What you will do:
In exact form, set down only those lines of the material that run from its first line to the line with "namespace Sys2Proof.Tests", inclusive.

Supplied information:
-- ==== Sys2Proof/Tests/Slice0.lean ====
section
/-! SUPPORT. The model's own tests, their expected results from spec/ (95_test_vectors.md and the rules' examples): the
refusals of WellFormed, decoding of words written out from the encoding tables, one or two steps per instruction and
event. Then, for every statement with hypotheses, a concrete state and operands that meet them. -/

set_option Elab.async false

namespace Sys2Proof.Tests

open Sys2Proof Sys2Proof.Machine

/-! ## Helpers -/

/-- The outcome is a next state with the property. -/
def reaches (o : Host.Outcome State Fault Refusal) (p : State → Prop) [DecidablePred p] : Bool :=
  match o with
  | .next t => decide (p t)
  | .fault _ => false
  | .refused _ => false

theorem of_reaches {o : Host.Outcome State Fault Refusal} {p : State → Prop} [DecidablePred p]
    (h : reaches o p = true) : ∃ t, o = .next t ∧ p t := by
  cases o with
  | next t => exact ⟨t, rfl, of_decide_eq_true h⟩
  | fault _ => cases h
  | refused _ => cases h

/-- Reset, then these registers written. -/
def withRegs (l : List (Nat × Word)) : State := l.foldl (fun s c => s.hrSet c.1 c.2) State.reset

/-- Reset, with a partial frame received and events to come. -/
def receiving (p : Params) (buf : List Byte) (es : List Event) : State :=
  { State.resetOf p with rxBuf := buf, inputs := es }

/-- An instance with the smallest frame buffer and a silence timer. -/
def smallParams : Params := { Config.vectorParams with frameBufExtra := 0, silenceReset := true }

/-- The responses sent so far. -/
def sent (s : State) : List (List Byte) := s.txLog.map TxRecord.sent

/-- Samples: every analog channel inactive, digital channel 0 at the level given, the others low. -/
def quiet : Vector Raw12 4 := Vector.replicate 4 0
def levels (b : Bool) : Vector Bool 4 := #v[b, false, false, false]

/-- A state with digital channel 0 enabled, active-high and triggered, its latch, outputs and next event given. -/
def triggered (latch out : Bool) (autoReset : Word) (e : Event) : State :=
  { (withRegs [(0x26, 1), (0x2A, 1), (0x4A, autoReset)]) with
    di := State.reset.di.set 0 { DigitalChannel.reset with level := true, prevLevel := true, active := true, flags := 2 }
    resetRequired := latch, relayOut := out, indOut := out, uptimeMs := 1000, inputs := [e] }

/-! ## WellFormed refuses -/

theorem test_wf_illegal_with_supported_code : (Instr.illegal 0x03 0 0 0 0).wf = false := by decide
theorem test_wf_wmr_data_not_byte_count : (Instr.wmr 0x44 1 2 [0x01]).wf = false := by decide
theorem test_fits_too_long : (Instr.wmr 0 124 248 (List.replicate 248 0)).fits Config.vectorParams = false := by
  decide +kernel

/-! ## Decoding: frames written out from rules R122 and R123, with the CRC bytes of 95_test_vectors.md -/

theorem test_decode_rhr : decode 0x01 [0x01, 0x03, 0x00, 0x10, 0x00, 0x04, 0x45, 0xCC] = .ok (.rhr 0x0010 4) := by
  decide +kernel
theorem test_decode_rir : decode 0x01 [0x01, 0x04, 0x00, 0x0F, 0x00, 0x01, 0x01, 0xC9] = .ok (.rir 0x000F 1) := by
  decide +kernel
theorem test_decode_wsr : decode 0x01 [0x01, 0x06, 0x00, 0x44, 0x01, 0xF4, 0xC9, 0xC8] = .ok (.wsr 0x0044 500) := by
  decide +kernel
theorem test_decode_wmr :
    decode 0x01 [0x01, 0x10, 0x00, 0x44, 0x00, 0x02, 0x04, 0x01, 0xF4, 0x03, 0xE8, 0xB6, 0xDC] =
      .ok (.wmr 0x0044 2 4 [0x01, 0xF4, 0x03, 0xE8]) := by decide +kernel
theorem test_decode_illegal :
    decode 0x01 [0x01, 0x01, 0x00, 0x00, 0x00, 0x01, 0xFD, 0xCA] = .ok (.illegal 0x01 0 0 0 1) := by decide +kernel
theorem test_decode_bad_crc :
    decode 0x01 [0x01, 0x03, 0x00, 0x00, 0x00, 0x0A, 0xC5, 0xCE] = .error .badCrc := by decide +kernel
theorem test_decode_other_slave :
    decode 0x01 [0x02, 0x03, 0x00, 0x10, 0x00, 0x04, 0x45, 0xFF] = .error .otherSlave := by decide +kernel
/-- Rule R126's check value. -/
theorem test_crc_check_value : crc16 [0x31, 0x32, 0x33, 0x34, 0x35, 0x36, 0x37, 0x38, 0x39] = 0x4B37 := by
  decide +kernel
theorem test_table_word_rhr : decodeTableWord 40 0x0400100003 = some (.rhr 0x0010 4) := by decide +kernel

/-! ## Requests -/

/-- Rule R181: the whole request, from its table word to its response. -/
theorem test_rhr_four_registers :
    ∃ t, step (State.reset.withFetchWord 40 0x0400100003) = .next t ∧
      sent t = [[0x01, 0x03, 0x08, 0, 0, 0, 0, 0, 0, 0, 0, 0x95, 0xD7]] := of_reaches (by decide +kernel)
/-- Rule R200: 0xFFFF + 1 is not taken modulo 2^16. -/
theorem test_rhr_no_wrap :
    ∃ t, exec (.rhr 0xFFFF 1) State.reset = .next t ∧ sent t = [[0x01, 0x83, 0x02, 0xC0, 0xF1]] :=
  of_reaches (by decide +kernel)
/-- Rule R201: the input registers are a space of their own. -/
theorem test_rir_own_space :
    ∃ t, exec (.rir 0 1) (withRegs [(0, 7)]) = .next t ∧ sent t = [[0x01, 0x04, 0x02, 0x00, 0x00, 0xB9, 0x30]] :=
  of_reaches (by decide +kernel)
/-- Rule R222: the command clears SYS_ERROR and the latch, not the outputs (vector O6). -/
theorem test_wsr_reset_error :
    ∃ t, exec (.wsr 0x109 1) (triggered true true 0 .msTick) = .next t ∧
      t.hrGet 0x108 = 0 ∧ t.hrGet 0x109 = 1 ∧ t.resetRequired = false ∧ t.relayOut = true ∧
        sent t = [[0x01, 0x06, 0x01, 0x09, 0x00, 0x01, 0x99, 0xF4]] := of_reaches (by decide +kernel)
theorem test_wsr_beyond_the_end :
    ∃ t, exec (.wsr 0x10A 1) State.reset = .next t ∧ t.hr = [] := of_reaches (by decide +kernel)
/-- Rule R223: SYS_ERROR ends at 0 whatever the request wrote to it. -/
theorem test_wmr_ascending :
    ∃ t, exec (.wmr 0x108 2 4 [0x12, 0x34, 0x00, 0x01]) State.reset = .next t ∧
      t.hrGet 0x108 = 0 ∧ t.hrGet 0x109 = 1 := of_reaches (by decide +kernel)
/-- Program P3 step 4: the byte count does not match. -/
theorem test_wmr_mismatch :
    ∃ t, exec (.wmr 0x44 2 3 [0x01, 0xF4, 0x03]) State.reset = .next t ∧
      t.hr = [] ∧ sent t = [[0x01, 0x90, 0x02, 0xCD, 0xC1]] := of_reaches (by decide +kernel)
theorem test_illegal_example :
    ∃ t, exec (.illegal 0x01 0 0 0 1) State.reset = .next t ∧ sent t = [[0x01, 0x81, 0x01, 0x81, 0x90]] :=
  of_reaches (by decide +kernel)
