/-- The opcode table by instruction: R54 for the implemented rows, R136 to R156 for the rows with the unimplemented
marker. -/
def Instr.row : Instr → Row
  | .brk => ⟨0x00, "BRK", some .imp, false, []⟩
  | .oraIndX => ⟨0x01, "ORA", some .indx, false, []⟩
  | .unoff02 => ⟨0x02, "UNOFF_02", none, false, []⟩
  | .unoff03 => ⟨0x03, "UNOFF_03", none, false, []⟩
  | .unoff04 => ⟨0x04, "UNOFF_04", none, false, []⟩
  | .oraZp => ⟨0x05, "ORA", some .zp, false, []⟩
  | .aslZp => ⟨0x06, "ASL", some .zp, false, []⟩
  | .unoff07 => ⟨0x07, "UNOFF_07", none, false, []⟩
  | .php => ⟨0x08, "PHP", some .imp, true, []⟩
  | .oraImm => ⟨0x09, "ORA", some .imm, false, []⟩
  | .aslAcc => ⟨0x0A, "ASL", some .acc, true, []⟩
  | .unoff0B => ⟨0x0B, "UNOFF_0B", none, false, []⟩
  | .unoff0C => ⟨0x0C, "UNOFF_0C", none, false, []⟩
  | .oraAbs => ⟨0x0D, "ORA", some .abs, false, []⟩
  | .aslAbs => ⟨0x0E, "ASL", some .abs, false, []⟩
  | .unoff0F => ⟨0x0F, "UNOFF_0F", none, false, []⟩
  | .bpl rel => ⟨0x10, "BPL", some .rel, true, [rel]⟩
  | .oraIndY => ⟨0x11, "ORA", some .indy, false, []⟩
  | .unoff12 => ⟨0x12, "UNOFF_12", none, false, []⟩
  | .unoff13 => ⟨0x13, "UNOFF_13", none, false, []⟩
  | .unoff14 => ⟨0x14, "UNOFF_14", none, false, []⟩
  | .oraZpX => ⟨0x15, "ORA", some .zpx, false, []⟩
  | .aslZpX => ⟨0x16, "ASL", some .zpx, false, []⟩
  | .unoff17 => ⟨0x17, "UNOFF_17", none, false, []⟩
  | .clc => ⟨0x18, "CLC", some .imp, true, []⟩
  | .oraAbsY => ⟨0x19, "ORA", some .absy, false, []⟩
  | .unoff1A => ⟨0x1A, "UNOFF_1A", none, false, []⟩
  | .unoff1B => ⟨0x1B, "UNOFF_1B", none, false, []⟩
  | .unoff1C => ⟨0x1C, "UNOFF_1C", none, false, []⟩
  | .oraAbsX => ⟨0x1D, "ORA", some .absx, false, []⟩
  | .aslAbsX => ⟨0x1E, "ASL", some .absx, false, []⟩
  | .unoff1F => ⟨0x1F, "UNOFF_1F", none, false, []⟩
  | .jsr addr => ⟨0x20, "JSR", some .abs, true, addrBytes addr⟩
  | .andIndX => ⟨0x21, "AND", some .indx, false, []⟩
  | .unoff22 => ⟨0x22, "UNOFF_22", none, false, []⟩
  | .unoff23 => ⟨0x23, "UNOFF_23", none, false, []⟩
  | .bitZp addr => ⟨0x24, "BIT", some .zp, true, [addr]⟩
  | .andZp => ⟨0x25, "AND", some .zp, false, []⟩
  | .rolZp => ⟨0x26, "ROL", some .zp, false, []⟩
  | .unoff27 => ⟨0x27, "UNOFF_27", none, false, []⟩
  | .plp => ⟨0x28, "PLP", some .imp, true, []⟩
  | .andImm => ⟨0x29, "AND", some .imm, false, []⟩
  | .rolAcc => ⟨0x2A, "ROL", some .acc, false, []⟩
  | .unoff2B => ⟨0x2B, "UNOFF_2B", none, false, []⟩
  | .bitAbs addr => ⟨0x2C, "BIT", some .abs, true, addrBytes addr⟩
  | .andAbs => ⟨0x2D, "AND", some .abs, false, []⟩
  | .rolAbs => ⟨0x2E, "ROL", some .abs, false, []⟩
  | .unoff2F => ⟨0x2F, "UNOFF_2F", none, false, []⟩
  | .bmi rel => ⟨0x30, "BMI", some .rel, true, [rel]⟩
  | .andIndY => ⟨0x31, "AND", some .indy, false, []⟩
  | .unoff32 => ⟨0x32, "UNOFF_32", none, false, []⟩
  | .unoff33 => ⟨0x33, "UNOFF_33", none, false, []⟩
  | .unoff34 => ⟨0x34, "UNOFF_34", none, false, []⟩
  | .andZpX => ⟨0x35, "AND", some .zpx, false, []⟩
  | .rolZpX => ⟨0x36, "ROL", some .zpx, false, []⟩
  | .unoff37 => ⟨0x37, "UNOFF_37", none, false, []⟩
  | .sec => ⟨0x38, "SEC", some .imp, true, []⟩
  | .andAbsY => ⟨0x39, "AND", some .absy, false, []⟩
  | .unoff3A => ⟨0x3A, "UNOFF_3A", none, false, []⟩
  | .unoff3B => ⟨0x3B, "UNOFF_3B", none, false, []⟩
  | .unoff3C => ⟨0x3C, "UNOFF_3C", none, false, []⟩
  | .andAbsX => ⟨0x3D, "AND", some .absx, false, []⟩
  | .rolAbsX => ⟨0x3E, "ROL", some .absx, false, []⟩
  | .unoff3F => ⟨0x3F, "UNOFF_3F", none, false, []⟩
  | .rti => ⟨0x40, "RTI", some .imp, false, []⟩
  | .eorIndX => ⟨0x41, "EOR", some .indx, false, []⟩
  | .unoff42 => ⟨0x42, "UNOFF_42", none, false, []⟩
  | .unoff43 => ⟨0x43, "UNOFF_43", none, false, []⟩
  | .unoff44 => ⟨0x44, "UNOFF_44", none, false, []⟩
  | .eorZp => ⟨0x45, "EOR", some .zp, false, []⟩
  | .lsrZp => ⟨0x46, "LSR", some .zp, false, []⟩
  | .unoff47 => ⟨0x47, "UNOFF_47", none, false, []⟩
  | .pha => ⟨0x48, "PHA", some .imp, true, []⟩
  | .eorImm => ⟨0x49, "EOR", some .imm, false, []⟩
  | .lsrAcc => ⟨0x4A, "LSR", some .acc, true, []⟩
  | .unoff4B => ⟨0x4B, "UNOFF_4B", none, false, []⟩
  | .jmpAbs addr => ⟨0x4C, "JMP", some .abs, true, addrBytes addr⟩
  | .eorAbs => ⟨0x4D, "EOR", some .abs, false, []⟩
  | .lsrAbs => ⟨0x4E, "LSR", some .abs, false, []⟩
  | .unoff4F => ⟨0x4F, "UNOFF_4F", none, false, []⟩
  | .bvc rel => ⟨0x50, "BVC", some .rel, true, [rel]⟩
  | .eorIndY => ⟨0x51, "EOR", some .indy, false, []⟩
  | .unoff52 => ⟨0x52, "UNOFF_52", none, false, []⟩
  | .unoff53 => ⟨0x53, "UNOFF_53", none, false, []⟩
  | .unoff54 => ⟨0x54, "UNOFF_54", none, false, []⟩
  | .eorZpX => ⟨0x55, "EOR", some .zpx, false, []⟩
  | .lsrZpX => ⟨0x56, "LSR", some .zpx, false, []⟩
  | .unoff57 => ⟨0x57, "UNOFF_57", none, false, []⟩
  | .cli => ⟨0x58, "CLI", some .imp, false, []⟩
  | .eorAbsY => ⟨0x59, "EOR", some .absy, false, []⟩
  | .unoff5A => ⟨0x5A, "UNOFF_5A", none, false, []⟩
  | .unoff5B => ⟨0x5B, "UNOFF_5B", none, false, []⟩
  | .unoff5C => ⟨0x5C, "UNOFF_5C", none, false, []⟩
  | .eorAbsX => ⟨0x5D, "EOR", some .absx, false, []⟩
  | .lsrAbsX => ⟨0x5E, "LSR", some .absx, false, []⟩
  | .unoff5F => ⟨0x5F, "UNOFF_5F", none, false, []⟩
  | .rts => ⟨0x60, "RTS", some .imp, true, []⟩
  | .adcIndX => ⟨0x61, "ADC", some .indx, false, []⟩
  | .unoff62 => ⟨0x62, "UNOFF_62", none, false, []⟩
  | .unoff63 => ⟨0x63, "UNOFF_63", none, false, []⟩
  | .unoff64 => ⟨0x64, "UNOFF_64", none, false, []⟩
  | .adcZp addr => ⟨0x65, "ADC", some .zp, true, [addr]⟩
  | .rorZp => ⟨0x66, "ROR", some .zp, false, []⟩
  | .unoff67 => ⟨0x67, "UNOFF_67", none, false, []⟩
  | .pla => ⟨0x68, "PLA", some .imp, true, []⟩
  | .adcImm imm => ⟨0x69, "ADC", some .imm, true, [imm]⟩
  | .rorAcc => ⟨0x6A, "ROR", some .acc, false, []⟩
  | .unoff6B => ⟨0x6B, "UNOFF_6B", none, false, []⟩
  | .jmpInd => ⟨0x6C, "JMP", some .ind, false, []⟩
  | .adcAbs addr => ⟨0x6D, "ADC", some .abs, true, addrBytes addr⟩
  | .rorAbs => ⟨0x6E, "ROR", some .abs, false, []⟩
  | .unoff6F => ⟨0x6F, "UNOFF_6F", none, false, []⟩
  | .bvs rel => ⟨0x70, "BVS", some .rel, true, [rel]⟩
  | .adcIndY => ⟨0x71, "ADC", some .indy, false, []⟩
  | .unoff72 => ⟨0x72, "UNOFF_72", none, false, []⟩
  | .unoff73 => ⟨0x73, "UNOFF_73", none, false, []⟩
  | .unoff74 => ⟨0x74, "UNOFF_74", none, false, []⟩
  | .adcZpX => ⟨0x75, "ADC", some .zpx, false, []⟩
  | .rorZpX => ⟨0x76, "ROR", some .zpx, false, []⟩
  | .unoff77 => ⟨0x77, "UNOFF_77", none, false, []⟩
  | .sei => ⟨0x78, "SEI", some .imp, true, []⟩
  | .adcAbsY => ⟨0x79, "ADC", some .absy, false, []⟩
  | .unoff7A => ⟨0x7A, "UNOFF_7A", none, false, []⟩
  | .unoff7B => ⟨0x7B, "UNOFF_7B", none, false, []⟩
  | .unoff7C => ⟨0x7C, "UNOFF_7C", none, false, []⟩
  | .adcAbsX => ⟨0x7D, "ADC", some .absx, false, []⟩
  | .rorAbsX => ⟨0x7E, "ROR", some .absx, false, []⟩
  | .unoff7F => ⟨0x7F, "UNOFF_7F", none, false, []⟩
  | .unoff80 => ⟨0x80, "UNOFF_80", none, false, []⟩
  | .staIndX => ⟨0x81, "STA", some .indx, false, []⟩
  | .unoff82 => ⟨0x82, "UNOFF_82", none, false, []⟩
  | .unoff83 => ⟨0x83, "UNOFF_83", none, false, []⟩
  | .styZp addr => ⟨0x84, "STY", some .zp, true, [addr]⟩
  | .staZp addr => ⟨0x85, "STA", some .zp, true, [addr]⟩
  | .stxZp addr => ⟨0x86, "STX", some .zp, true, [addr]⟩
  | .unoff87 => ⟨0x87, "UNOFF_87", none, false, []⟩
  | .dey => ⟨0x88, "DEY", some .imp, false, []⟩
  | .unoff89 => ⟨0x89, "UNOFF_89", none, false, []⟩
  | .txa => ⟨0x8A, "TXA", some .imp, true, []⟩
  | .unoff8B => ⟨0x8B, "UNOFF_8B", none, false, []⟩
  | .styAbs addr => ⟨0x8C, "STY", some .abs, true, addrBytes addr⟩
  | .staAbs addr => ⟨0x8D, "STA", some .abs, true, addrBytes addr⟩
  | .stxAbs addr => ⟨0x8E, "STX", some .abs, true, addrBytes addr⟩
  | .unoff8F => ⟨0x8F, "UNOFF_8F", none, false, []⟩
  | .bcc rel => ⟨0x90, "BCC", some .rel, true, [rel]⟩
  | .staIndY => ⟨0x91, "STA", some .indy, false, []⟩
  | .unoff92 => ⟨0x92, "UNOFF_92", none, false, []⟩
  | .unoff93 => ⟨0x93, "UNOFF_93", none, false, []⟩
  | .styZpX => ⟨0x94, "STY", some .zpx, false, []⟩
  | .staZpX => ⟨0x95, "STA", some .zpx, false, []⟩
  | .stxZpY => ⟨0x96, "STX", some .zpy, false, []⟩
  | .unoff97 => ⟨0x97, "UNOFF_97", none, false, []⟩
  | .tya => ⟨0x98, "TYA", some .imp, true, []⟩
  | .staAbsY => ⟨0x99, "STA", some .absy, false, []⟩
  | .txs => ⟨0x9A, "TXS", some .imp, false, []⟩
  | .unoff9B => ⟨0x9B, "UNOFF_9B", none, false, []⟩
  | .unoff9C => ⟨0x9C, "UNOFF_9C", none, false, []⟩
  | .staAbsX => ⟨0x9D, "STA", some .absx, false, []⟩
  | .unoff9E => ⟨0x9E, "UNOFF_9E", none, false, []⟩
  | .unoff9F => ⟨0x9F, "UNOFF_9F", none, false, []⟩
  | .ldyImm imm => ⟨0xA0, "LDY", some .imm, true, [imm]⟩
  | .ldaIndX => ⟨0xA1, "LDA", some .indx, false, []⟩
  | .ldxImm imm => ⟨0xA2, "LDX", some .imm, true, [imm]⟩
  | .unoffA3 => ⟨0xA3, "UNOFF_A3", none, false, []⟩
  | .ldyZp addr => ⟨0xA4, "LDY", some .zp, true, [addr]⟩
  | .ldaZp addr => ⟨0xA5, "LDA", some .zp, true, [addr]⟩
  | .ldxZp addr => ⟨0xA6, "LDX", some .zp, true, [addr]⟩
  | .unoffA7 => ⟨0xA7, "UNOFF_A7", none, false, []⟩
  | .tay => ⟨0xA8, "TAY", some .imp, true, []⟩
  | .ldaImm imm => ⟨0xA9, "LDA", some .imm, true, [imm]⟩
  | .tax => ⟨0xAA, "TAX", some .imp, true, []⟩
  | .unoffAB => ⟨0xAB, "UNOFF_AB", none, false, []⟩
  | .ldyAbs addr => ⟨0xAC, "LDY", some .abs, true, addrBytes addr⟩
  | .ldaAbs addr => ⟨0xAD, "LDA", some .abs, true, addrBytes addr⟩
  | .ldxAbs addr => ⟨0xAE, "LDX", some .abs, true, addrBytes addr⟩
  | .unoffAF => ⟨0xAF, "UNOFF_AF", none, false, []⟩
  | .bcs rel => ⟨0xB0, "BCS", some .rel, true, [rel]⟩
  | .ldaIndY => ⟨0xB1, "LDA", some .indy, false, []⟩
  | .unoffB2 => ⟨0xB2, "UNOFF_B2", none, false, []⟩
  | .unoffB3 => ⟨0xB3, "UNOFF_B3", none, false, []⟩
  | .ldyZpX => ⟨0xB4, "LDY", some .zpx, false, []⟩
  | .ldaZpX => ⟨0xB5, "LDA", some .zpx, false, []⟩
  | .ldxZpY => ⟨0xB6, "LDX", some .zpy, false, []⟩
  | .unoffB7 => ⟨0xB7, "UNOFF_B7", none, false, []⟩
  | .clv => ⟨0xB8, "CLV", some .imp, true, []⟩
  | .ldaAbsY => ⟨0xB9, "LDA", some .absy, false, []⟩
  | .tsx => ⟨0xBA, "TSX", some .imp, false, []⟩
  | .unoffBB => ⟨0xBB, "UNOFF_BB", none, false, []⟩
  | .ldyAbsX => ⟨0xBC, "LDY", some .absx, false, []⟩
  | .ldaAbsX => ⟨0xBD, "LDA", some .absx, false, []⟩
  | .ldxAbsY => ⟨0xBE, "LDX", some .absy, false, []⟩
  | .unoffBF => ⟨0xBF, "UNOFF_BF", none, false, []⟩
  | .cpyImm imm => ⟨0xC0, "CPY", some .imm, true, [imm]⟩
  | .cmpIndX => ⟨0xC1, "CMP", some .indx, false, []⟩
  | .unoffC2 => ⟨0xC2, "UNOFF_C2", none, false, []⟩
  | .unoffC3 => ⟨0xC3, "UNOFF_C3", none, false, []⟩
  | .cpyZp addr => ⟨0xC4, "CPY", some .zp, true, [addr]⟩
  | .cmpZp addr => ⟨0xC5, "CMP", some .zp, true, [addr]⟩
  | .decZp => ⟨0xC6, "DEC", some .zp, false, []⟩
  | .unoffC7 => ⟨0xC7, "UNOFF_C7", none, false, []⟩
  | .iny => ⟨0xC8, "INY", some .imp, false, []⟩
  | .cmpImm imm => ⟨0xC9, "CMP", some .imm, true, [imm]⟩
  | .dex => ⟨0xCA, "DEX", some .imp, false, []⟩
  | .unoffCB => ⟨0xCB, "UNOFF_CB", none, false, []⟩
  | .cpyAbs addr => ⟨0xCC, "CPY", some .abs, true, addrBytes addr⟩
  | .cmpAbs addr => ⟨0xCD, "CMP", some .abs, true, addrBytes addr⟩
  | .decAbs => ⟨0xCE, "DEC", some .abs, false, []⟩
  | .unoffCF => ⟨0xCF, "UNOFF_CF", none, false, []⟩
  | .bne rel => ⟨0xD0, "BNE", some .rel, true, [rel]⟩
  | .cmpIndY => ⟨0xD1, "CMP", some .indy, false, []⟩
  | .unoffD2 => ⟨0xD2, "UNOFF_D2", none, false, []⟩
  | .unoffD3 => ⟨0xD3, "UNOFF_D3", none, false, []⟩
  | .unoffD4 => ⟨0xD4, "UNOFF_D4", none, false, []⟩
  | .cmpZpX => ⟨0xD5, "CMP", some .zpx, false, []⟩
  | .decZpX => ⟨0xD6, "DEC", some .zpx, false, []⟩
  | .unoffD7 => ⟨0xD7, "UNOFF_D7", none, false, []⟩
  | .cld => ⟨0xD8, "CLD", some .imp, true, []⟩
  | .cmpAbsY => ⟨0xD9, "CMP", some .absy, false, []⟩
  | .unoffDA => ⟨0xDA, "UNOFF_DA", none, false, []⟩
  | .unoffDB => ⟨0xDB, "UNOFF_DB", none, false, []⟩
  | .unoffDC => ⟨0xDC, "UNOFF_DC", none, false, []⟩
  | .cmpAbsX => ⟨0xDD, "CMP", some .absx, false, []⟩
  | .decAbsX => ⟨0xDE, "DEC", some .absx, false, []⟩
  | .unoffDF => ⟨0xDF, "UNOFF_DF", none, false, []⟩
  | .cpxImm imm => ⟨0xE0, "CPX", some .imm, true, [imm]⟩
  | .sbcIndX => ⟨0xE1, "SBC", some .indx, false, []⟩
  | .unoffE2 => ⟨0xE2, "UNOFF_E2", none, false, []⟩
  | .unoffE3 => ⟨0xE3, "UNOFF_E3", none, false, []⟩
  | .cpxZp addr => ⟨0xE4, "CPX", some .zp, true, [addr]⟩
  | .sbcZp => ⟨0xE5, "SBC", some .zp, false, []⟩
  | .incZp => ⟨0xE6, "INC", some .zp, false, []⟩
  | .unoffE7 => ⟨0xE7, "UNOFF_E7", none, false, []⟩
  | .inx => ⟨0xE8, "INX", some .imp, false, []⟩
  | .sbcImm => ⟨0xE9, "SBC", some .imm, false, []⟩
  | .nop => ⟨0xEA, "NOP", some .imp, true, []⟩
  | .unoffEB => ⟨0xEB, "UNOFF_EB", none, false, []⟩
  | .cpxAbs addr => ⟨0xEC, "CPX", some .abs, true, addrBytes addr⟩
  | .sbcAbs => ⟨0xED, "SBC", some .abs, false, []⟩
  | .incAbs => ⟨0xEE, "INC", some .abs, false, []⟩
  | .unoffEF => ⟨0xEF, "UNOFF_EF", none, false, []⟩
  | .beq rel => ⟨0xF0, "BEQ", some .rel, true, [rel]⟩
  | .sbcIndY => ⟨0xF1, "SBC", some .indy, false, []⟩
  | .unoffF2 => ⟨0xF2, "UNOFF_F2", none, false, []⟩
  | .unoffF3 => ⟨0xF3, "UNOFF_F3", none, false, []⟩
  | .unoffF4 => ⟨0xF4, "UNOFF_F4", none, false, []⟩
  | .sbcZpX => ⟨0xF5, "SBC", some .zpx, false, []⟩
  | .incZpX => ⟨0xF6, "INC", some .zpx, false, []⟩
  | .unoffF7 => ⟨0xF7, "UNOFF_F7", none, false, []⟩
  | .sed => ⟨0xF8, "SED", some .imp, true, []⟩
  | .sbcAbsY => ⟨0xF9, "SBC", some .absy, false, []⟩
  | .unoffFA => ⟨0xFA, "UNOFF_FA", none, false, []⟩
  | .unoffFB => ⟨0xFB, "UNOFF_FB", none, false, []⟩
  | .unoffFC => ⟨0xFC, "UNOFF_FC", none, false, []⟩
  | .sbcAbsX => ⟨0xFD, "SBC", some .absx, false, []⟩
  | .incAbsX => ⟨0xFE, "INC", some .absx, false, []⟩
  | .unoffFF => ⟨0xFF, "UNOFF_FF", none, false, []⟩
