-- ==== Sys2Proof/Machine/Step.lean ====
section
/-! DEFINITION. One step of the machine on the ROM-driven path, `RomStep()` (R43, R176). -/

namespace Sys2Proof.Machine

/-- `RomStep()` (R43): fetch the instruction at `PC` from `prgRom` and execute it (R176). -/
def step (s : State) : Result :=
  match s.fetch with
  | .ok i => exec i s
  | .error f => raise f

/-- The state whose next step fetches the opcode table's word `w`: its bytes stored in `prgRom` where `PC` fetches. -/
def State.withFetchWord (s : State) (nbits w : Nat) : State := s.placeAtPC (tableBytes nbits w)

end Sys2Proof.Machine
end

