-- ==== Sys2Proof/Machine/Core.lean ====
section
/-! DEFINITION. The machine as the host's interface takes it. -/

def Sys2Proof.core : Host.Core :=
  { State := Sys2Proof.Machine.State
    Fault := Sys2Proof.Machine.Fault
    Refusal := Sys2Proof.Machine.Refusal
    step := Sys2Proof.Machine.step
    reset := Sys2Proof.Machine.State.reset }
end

Response to this exercise:
-- ==== Sys2Proof/Tests/Slice0.lean ====
section
/-! SUPPORT. The model's own tests, their expected results from spec/ (95_test_vectors.md and the rules' examples): the
refusals of WellFormed, decoding of words written out from the encoding tables, one or two steps per instruction and
event. Then, for every statement with hypotheses, a concrete state and operands that meet them. -/

set_option Elab.async false

namespace Sys2Proof.Tests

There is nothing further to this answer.